State v. Betow

593 N.W.2d 499, 226 Wis. 2d 90, 1999 Wisc. App. LEXIS 357
CourtCourt of Appeals of Wisconsin
DecidedMarch 25, 1999
Docket98-2525-CR
StatusPublished
Cited by58 cases

This text of 593 N.W.2d 499 (State v. Betow) is published on Counsel Stack Legal Research, covering Court of Appeals of Wisconsin primary law. Counsel Stack provides free access to over 12 million legal documents including statutes, case law, regulations, and constitutions.

Bluebook
State v. Betow, 593 N.W.2d 499, 226 Wis. 2d 90, 1999 Wisc. App. LEXIS 357 (Wis. Ct. App. 1999).

Opinion

EICH, J.

Christopher Betow appeals from a judgment convicting him of possession of marijuana with intent to deliver. He pled no contest to the charge after the circuit court denied his motion to suppress evidence seized by police at the time of his arrest. The sole issue on appeal is whether, at that time, the arresting officer had a reasonable suspicion that Betow had controlled *92 substances in his possession, so as to justify detaining him for further investigation. We conclude that Betow's continued detention was not warranted on the facts available to the officer, and we therefore reverse.

The facts are not in dispute. Betow was stopped by City of Beaver Dam Police Officer Michael Steffes for speeding — driving sixty-nine miles per hour in a fifty-five zone. When approached by Steffes, Betow said he thought the speed limit in the area was sixty-five, and he "appeared nervous." When Betow produced his drivers license, Steffes noticed that his wallet had "a picture of a mushroom" sewn on it.

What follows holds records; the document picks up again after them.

-- ==== Sys2Proof/Machine/Core.lean ====
section
/-! DEFINITION. Sys2Proof/Machine/Core.lean: the machine as the host takes it. -/

def Sys2Proof.core : Host.Core :=
  { State := Sys2Proof.Machine.State, Fault := Sys2Proof.Machine.Fault, Refusal := Sys2Proof.Machine.Refusal,
    step := Sys2Proof.Machine.step, reset := Sys2Proof.Machine.State.reset }
end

A computer check by Steffes revealed that Betow's license was valid and the car he was driving belonged to his father, and Betow told him he was returning to his home in Appleton after driving a friend to Madison. The State does not suggest that any evidence of intoxicated driving or any offense other than the alleged speed-limit violation existed at this point.

Steffes did not write a speeding citation for Betow, but asked him how he came to have a wallet with a picture of a mushroom on it. Betow replied that he bought the wallet because it had a chain on it, "it looked neat," and he "liked [it]." Steffes then told Betow that, based on his experience in Beaver Dam, he considered mushrooms to be symbols of drug use, and asked Betow's permission to search his car — presumably with the aid of a trained "K-9" police dog Steffes was working with that evening. Betow refused, explaining that he was tired and wanted to get home, and didn't want to have his trip delayed. Betow did consent to a search of his person, however. Steffes "patted him down," finding no drugs, weapons or other contraband.

*93 Steffes then decided to detain Betow so he could have the dog assist in a search of his automobile. After the dog made several passes around the car and apparently sniffed through the open window, its reactions were such as to cause Steffes to believe-that drugs were either in the car, or had been at some prior time. After more questioning, and more sniffing by the dog, Steffes placed the dog inside Betow's car, where it eventually located a packet of marijuana.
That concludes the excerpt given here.